The Meg (2018) ☆ ☆

I love shark movies, and I’ve been looking forward to this one for a long time.  The mere idea of carcharodon megalodon is exciting, if terrifying, to me, and I’m amazed that no major movie until now has ever dared to exploit it (I do not count those appalling Asylum-produced travesties for the Syfy channel).  Steve Alten’s book was published twenty years ago, so this movie has been a long time coming.  And, of course, the end result is largely disappointing.

Jon Turtletaub’s film shows some promise, but it changes so many details of Alten’s book as to be unrecognizable.  A secret channel in the deepest of oceanic deeps is revealed to be home to spectacular marine life, including the largest apex predator the world has ever known.  And in exploring these deeps, people lead the thing out into the big wide world.  As the seventy-foot shark begins its feeding frenzy, the crew that inadvertently let it loose tries to capture it, then kill it.  But can they prevent the prehistoric predator from rewriting history?

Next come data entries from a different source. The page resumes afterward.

-- ==== Sys2Proof/Laws/Run.lean ====
section
/-! SUPPORT. Several steps of the machine behind the host's interface, and what one step on a bus item or a token is. -/

namespace Sys2Proof.Machine

theorem host_run_succ (M : Host.Core) (k : Nat) (s : M.State) :
    M.run (k + 1) s =
      match M.step s with
      | .next s' => M.run k s'
      | .fault r => .fault r
      | .refused r => .refused r := rfl

/-- `k + 1` steps are one step, then `k`. -/
theorem core_run_succ (k : Nat) (s : State) :
    Host.Core.run Sys2Proof.core (k + 1) s = andThen (step s) (Host.Core.run Sys2Proof.core k) := by
  refine (host_run_succ Sys2Proof.core k s).trans ?_
  have e : Sys2Proof.core.step s = step s := rfl
  rw [e]
  generalize step s = o
  cases o <;> rfl

/-- A well-formed bus item at the head of the inbox is one tick. -/
theorem step_busItem (s : State) (w : Pin) (rest : List Packet) (hw : (classify w).isSome = true)
    (hi : s.inbox = { fmt := .bus28, bytes := pinBytes w, cfg := none } :: rest) :
    step s = tickWith w (s.setInbox rest) := by
  obtain ⟨k, hk⟩ := Option.isSome_iff_exists.1 hw
  have hd : decodePin w = .ok (busInstr k (pinAddr w) (pinData w)) := by simp [decodePin, hk]
  have hpin : packetPin { fmt := .bus28, bytes := pinBytes w, cfg := none } = w := by
    have := pinOfBytes_pinBytes w
    simp_all [packetPin, pinBytes]
  simp only [step, fetch, hi, decode, decodeBus_pinBytes, hd, aroundItem, takePacket, List.tail_cons, hpin, tickWith,
    dispatch_eq_exec _ hd]

/-- With nothing called, a scan that is not over runs its next token. -/
theorem step_token (s : State) (t : Token) (hi : s.inbox = []) (hs : s.scan.stopped = false)
    (ht : tokenAt s.scan.term s.scan.rest = some t) : step s = exec (tokenInstr t) s := by
  have hr : s.scan.rest ≠ [] := by rintro h; simp [tokenAt, h] at ht
  have : takePacket s = s := by cases s; simp_all [takePacket, State.setInbox]
  simp [step, fetch, hi, hs, hr, decode, scanPacket, decodeToken, ht, aroundItem, this]

/-- With nothing called and no scan running, a step does nothing (60_exceptions.md R288). -/
theorem step_idle (s : State) (hi : s.inbox = []) (h : s.scan.stopped = true ∨ s.scan.rest = []) : step s = .next s := by
  have : (s.scan.stopped || s.scan.rest.isEmpty) = true := by rcases h with h | h <;> simp [h]
  simp [step, fetch, hi, this]

end Sys2Proof.Machine
end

To its credit the movie has a sense of humor about itself, and some of its frightening moments are fairly scary (but not enough to give me nightmares the way Jaws did).  The story generally makes sense, even as it abandons its family-centered origin story.  But it rarely takes itself seriously enough to have a real impact.  Jason Statham is stalwart and brave as Jonas Taylor, and Bingbing Li is excellent as his female counterpart, Suyin.  It is nice to see their relationship develop and mature, even as the giant shark tries to devour them.  But Rainn Wilson as the billionaire funding the project is just as silly as one would expect.

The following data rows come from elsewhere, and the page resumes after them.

theorem witness_ExecCallBoundariesDoNotMatter :
    base.created = true ∧ (∀ w ∈ base.engineIn, (classify w).isSome = true) ∧
    usToTicks base.cfg 4 = usToTicks base.cfg 2 + usToTicks base.cfg 2 := by
  refine ⟨rfl, nofun, ?_⟩
  rw [ticks_of_us.2.2.2.1, ticks_of_us.2.2.1]

theorem witness_ExecEqualsItsBusItems :
    base.created = true ∧ (∀ w ∈ List.replicate 7 (0x5000000 : Pin), (classify w).isSome = true) ∧
    (List.replicate 7 (0x5000000 : Pin)).length = usToTicks base.cfg 2 :=
  ⟨rfl, fun w hw => by rw [List.eq_of_mem_replicate hw]; decide, by rw [List.length_replicate, ticks_of_us.2.2.1]⟩

/-- A record whose machine has another ROM and junk bank, and the state that holds it. -/
def holding : State :=
  base.setRecords [{ recordOf base with machine := { base.m with rom := [(0, 1)], line := 5 } }]

/-- Every field of the statement changes under one of its writers. -/
theorem witness_FieldsHaveOnlyTheirWriters :
    (ok (exec (.restore 0) holding) (fun t => t.m.rom ≠ holding.m.rom) &&
    ok (exec (.mwr 0x4000 1) base) (fun t => t.m.ram ≠ base.m.ram) &&
    ok (exec (.qload (ext0 ++ [2, 0, 9, 0xDD, 0xEE])) base) (fun t => t.m.junk ≠ base.m.junk) &&
    ok (exec (.lineBorder 32) screen) (fun t => t.m.fb ≠ screen.m.fb) &&
    ok (exec (.tick 0) base) (fun t => t.m.scanlineCounter ≠ base.m.scanlineCounter) &&
    ok (exec .reset (base.setMachine hidden)) (fun t => t.m.line ≠ hidden.line && t.m.blinkCounter ≠ hidden.blinkCounter) &&
    ok (exec (.tick 0) (small.setMachine ((small.m.setScanlineCounter 1).setLine 2)))
      (fun t => t.m.intHold ≠ small.m.intHold && t.m.intLine ≠ small.m.intLine) &&
    ok (exec (.iwrUla 0x00FE 0x15) base)
      (fun t => t.m.lastUlaOut ≠ base.m.lastUlaOut && t.m.borderColor ≠ base.m.borderColor && t.trace ≠ base.trace) &&
    ok (exec (.jmode .kempston) base) (fun t => t.m.joyMode ≠ base.m.joyMode) &&
    ok (exec (.keydn 0x0B) (inMode .kempston)) (fun t => t.m.kbdJoymask ≠ (inMode .kempston).m.kbdJoymask) &&
    ok (exec (.joy 1) base) (fun t => t.m.joyJoymask ≠ base.m.joyJoymask) &&
    ok (exec (.keydn 0x61) base) (fun t => t.m.kbdDown ≠ base.m.kbdDown) &&
    ok (exec (.qload (legacy 0)) base) (fun t => t.m.cpu ≠ base.m.cpu)) = true ∧
    ∃ t, exec (.init (List.replicate 16384 0) smallCfg) base = .next t ∧ t.cfg ≠ base.cfg := by
  refine ⟨by decide, startMachine smallCfg (List.replicate 16384 0) base, ?_, by decide⟩
  show execInit _ _ _ = _
  unfold execInit
  rw [if_pos (by decide), if_pos (by rw [List.length_replicate]; decide)]

theorem witness_KeyDownByMode :
    (inMode .none).created = true ∧ (inMode .none).m.joyMode = .none ∧ (inMode .kempston).m.joyMode = .kempston ∧
    (inMode .sinclair1).m.joyMode = .sinclair1 ∧ (inMode .sinclair2).m.joyMode = .sinclair2 ∧
    joyFn? 0x08 = some .left ∧ joyFn? 0x0B = some .up ∧ joyFn? 0x20 = some .fire ∧ joyFn? 0x07 = none ∧ joyFn? 0x0C = none := by
  decide

theorem witness_KeyUpByMode :
    (inMode .none).created = true ∧ (inMode .none).m.joyMode = .none ∧ (inMode .kempston).m.joyMode = .kempston ∧
    (inMode .sinclair1).m.joyMode = .sinclair1 ∧ (inMode .sinclair2).m.joyMode = .sinclair2 ∧
    joyFn? 0x09 = some .right ∧ joyFn? 0x0A = some .down ∧ joyFn? 0x1F = none := by decide

theorem witness_SetJoystickMode : base.created = true ∧ 4 ≤ (4 : Byte).toNat ∧ 4 ≤ (0xFF : Byte).toNat := by decide

theorem witness_JoystickByMode :
    32 ≤ (32 : Byte).toNat ∧ (inMode .none).created = true ∧ (inMode .none).m.joyMode = .none ∧
    (inMode .kempston).m.joyMode = .kempston ∧ (inMode .sinclair1).m.joyMode = .sinclair1 ∧
    (inMode .sinclair2).m.joyMode = .sinclair2 := by decide

theorem witness_InputAsymmetry :
    (inMode .kempston).created = true ∧ (inMode .kempston).m.joyMode = .kempston ∧ joyFn? 0x0B ≠ none ∧
    (∃ t, exec (.keydn 0x0B) (inMode .kempston) = .next t) ∧ (∃ t, exec (.joy 8) (inMode .kempston) = .next t) ∧
    (inMode .sinclair1).m.joyMode = .sinclair1 ∧ (∃ t, exec (.joy 8) (inMode .sinclair1) = .next t) ∧
    (inMode .sinclair2).m.joyMode = .sinclair2 ∧ (∃ t, exec (.keyup 0x20) (inMode .sinclair2) = .next t) ∧
    (inMode .none).m.joyMode = .none ∧ (∃ t, exec (.keydn 0x20) (inMode .none) = .next t) ∧
    ∃ t, exec (.joy 31) (inMode .none) = .next t :=
  ⟨rfl, rfl, by decide, ⟨_, rfl⟩, ⟨_, rfl⟩, rfl, ⟨_, rfl⟩, rfl, ⟨_, rfl⟩, rfl, ⟨_, rfl⟩, _, rfl⟩

theorem witness_RleTokens :
    (0x01 : Byte) ≠ 0xED ∧ (0x00 : Byte) ≠ 0xED ∧
    ¬ (true = true ∧ [(0x00 : Byte), 0xED, 0xED].take 4 = [0x00, 0xED, 0xED, 0x00]) := by decide

theorem witness_RleOutputIsBounded :
    rle [0xED, 0xED, 0x05, 0x7A] false = .ok [0x7A, 0x7A, 0x7A, 0x7A, 0x7A] ∧ rle [0xED, 0xED] false = .error .truncatedRun := by
  decide

theorem witness_StandAloneScanComputesRle :
    base.inbox = [] ∧ rle [0x41, 0x00, 0xED, 0xED, 0x00] true = .ok [0x41] ∧ rle [0xED, 0xED, 0x03] true = .error .truncatedRun := by
  decide

theorem witness_PcFieldSelectsTheLayout :
    30 ≤ hdrA.length ∧ u16le hdrA 6 ≠ 0 ∧ 30 ≤ ext0.length ∧ u16le ext0 6 = 0 := by decide

/-- A page for RAM bank 0 (number 8) with one literal byte. -/
def onePage : List (SnapPage × List Byte) := [({ number := 8, data := [0x42] }, [0x42])]

theorem ext0_start : ExtendedStart base.cfg ext0 := ⟨by decide, by decide, by decide, by decide⟩

theorem onePage_loads : ∀ p ∈ onePage, p.1.loads p.2 := by
  intro p hp
  have : p = ({ number := 8, data := [0x42] }, [0x42]) := List.mem_singleton.1 hp
  subst this
  exact ⟨by decide, by decide, by decide⟩

theorem witness_QuickloadIsAtomic :
    base.created = true ∧ (Instr.qload hdrA).wellFormed base.cfg = true ∧ (Instr.qloadExt ext0).wellFormed base.cfg = true ∧
    (Instr.qloadLegacy hdrA).wellFormed base.cfg = true ∧ (zeros 29).length < 30 ∧
    (35 ≤ (zeros 30 ++ [3, 0, 0, 0, 3]).length ∧ u16le (zeros 30 ++ [3, 0, 0, 0, 3]) 6 = 0 ∧
      byteAt (zeros 30 ++ [3, 0, 0, 0, 3]) 34 ∉ base.cfg.supportedHwModes) ∧
    ExtendedStart base.cfg ext0 ∧ (∀ p ∈ onePage, p.1.loads p.2) ∧
    (3 ≤ [(0xFF : Byte), 0xFF, 8].length ∧ u16le [0xFF, 0xFF, 8] 0 = 0xFFFF) ∧
    3 ≤ [(5 : Byte), 0, 4, 1].length ∧ [(5 : Byte), 0, 4, 1].length < 3 + u16le [5, 0, 4, 1] 0 :=
  ⟨by decide, by decide, by decide, by decide, by decide, by decide, ext0_start, onePage_loads, by decide, by decide, by decide⟩

theorem witness_MalformedSnapshotsFail :
    base.created = true ∧ (zeros 29).length < 30 ∧ ExtendedStart base.cfg ext0 ∧ (∀ p ∈ onePage, p.1.loads p.2) ∧
    [(0 : Byte)].length = 1 ∧ [(0 : Byte), 0].length = 2 ∧ u16le [0xFF, 0xFF, 8] 0 = 0xFFFF ∧ 3 ≤ [(5 : Byte), 0, 4, 1].length ∧
    u16le [5, 0, 4, 1] 0 ≠ 0xFFFF ∧ [(5 : Byte), 0, 4, 1].length < 3 + u16le [5, 0, 4, 1] 0 :=
  ⟨by decide, by decide, ext0_start, onePage_loads, by decide, by decide, by decide, by decide, by decide, by decide⟩

/-- `n` runs of 255 zeros. -/
def fullRuns : Nat → List Byte
  | 0 => []
  | n + 1 => 0xED :: 0xED :: 0xFF :: 0x00 :: fullRuns n

theorem fullRuns_length (n : Nat) : (fullRuns n).length = 4 * n := by
  induction n with
  | zero => rfl
  | succ n ih => simp only [fullRuns, List.length_cons, ih]; omega

theorem rle_fullRuns (n : Nat) (term : Bool) : rle (fullRuns n) term = .ok (List.replicate (255 * n) 0) := by
  induction n with
  | zero => exact rle_nil term
  | succ n ih =>
    have h255 : (0xFF : Byte).toNat = 255 := by decide
    rw [fullRuns, rle_run _ _ _ _ (tokenAt_run term _ _ _), List.drop_succ_cons, List.drop_succ_cons, List.drop_succ_cons,
      List.drop_succ_cons, List.drop_zero, ih, h255]
    simp only [Except.map, List.replicate_append_replicate]
    rw [Nat.mul_succ, Nat.add_comm]

theorem witness_BadPageDataFails :
    base.created = true ∧ ExtendedStart base.cfg ext0 ∧ (∀ p ∈ onePage, p.1.loads p.2) ∧
    ([0xED, 0xED] : List Byte).length < 0xFFFF ∧ rle [0xED, 0xED] false = .error .truncatedRun ∧
    (fullRuns 65).length < 0xFFFF ∧ rle (fullRuns 65) false = .ok (List.replicate (255 * 65) 0) ∧
    16384 < (List.replicate (255 * 65) (0 : Byte)).length :=
  ⟨by decide, ext0_start, onePage_loads, by decide, by decide, by rw [fullRuns_length]; decide, rle_fullRuns 65 false, by
    rw [List.length_replicate]; decide⟩

theorem witness_ExtensionHeaderChecks :
    base.created = true ∧ (30 ≤ (zeros 31).length ∧ u16le (zeros 31) 6 = 0 ∧ (zeros 31).length < 32) ∧
    (32 ≤ (zeros 32).length ∧ u16le (zeros 32) 6 = 0 ∧ u16le (zeros 32) 30 < 3) ∧
    (32 ≤ (zeros 30 ++ [3, 0, 0, 0]).length ∧ 3 ≤ u16le (zeros 30 ++ [3, 0, 0, 0]) 30 ∧
      (zeros 30 ++ [3, 0, 0, 0]).length < 32 + u16le (zeros 30 ++ [3, 0, 0, 0]) 30) ∧
    3 ≤ u16le (zeros 30 ++ [3, 0, 0, 0, 3]) 30 ∧
    32 + u16le (zeros 30 ++ [3, 0, 0, 0, 3]) 30 ≤ (zeros 30 ++ [3, 0, 0, 0, 3]).length ∧
    byteAt (zeros 30 ++ [3, 0, 0, 0, 3]) 34 ∉ base.cfg.supportedHwModes := by decide

theorem witness_LegacyLoad :
    base.cfg.imageRest = .atReset ∧ base.created = true ∧ 30 ≤ (hdrA ++ block71).length ∧ u16le (hdrA ++ block71) 6 ≠ 0 ∧
    rle ((hdrA ++ block71).drop 30) ((byteAt (hdrA ++ block71) 12).getLsbD 5) = .ok [0xAA, 0xBB, 0xCC, 0xCC, 0xCC, 0xCC, 0xED, 0x01] ∧
    rle ((legacy 0 ++ [0xED, 0xED]).drop 30) ((byteAt (legacy 0 ++ [0xED, 0xED]) 12).getLsbD 5) = .error .truncatedRun ∧
    u16le (legacy 0 ++ [0xED, 0xED]) 6 ≠ 0 ∧
    rle ((legacy 0 ++ fullRuns 193).drop 30) ((byteAt (legacy 0 ++ fullRuns 193) 12).getLsbD 5) =
      .ok (List.replicate (255 * 193) 0) ∧
    49152 < (List.replicate (255 * 193) (0 : Byte)).length :=
  ⟨rfl, by decide, by decide, by decide, by decide, by decide, by decide, rle_fullRuns 193 false, by rw [List.length_replicate]; decide⟩

theorem witness_ExtendedLoad :
    base.created = true ∧ ExtendedStart base.cfg ext0 ∧ ∀ p ∈ onePage, p.1.loads p.2 := ⟨by decide, ext0_start, onePage_loads⟩

/-- Below the offset, at both ends of the RAM banks, at the special case and past it, and with another offset. -/
theorem witness_PageDestinations :
    (2 : Byte).toNat < Cfg.default.pageOffset ∧ (3 : Byte).toNat = Cfg.default.pageOffset + 0 ∧
    (5 : Byte).toNat = Cfg.default.pageOffset + 2 ∧ (6 : Byte).toNat = Cfg.default.pageOffset + 3 ∧
    (8 : Byte).toNat = Cfg.default.pageOffset + 5 ∧ (0xFF : Byte).toNat = Cfg.default.pageOffset + 252 ∧
    (5 : Byte).toNat = ({ Cfg.default with pageOffset := 0 } : Cfg).pageOffset + 5 := by decide

theorem witness_RegisterImage : 0x8000 < 65536 ∧ u16le hdrA 6 = 0x8000 := by decide

theorem witness_SaveMakesACopy : (held [0x61]).created = true := by decide

theorem witness_RestoreAfterSaveIsTheSavedState :
    ((base.setRecords [recordOf (held [0x61])]).created = true ∧
      (base.setRecords [recordOf (held [0x61])]).records[0]? = some (recordOf (held [0x61])) ∧
      (recordOf (held [0x61])).version = base.cfg.snapshotVersion ∧ (recordOf (held [0x61])).savedUnder = base.cfg) ∧
    ∃ t, exec .save (held [0x61]) = .next t ∧ (held [0x61]).created = true ∧
      t.records = (held [0x61]).records ++ [recordOf (held [0x61])] ∧
      (t.setMachine hidden).created = true ∧ (t.setMachine hidden).cfg = (held [0x61]).cfg ∧
      (t.setMachine hidden).records[0]? = some (recordOf (held [0x61])) ∧
      ∃ v, exec .save (((t.setMachine hidden).setMachine (held [0x61]).m).setResult .restored) = .next v :=
  ⟨⟨rfl, rfl, rfl, rfl⟩, _, rfl, rfl, rfl, rfl, rfl, rfl, _, rfl⟩

theorem witness_RestoreRejects :
    base.created = true ∧
    ((base.setRecords [{ recordOf base with version := 2 }]).records[0]? = some { recordOf base with version := 2 } ∧
      (2 : BitVec 32) ≠ base.cfg.snapshotVersion) ∧
    ((base.setRecords [recordOf small]).records[0]? = some (recordOf small) ∧
      (recordOf small).version = base.cfg.snapshotVersion ∧ (recordOf small).savedUnder ≠ base.cfg) ∧
    base.records[0]? = none := by decide

theorem witness_InitMakesAFreshMachine :
    cfgOk { Cfg.default with romBanks := 0 } = false ∧ cfgOk Cfg.default = true ∧
    (List.replicate 16384 (0 : Byte)).length = Cfg.default.romBanks * 16384 :=
  ⟨by decide, by decide, by rw [List.length_replicate]; decide⟩

theorem witness_BadRomImageFails :
    cfgOk Cfg.default = true ∧ (List.replicate 16383 (0 : Byte)).length ≠ Cfg.default.romBanks * 16384 ∧
    (List.replicate 16385 (0 : Byte)).length ≠ Cfg.default.romBanks * 16384 ∧
    ([] : List Byte).length ≠ Cfg.default.romBanks * 16384 ∧ onMachine .reset = true ∧
    (List.replicate 16384 (0 : Byte)).length = Cfg.default.romBanks * 16384 :=
  ⟨by decide, by rw [List.length_replicate]; decide, by rw [List.length_replicate]; decide, by decide, by decide, by
    rw [List.length_replicate]; decide⟩

theorem witness_NoMachineNoOperation :
    (∃ s : State, s.created = false ∧ onMachine .reset = true) ∧
    ∃ t t', exec (.init (List.replicate 16384 0) Cfg.default) base = .next t ∧
      exec (.init (List.replicate 16384 0) Cfg.default) small = .next t' ∧ t.created = true := by
  have key : ∀ s : State, exec (.init (List.replicate 16384 0) Cfg.default) s =
      .next (startMachine Cfg.default (List.replicate 16384 0) s) := by
    intro s
    show execInit _ _ _ = _
    unfold execInit
    rw [if_pos (by decide), if_pos (by rw [List.length_replicate]; decide)]
  exact ⟨⟨{ base with created := false }, rfl, rfl⟩, _, _, key base, key small, rfl⟩

theorem witness_ResetClearsTransientState : (base.setMachine hidden).created = true := by decide

theorem witness_DisplayInfoAnswers : base.created = true := by decide

end Sys2Proof.Tests
end

section
/-! SUPPORT. Memory reads on the bus (20_memory.md R64, 40_bus_dispatcher.md R141): what MRD answers, and the byte of the
bank and offset an address maps to. -/

namespace Sys2Proof.Proofs

open Sys2Proof.Machine

/-- The last byte handed to the engine is the one it sees. -/
@[simp] theorem setBusData_setBusData (s : State) (v w : Option Byte) :
    (s.setBusData v).setBusData w = s.setBusData w := rfl

theorem exec_mrd {s : State} (a : Addr) (d : Byte) (hs : s.created = true) :
    exec (.mrd a d) s = .next (s.setBusData (some (memRead s.m a))) :=
  live_created _ hs

/-- `bankKey` in the spelling of `MemRead` (20_memory.md R62, R64). -/
theorem bankKey_offsetOf (b : Nat) (a : Addr) : bankKey b (offsetOf a) = 16384 * b + a.toNat % 16384 := by
  rw [offsetOf_eq, bankKey, bankSize, Nat.mul_comm]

One aspect essentially ruins this for me, repeatedly.  Although no human being in history has ever seen anything as large, magnificent or terrifying as a seventy-foot megalodon shark, once the thing surfaces, it is treated as just another shark.  The scientists that discover it are awed, but not frightened enough to get into the water with it.  It swims into a crowded beach area with a dorsal fin the size of a sailboat with little fanfare.  Sure, people panic because someone yells “Shark!” but there is not one single exclamation like “Look at the size of that monster!” or “What the hell is that?” or anyone screaming as if they have just seen the devil himself.  Ultimately, this is just another shark in just another shark movie, and that’s too bad.  It had the promise of so much more, and it settles for so much less.  ☆ ☆.  4 September 2018.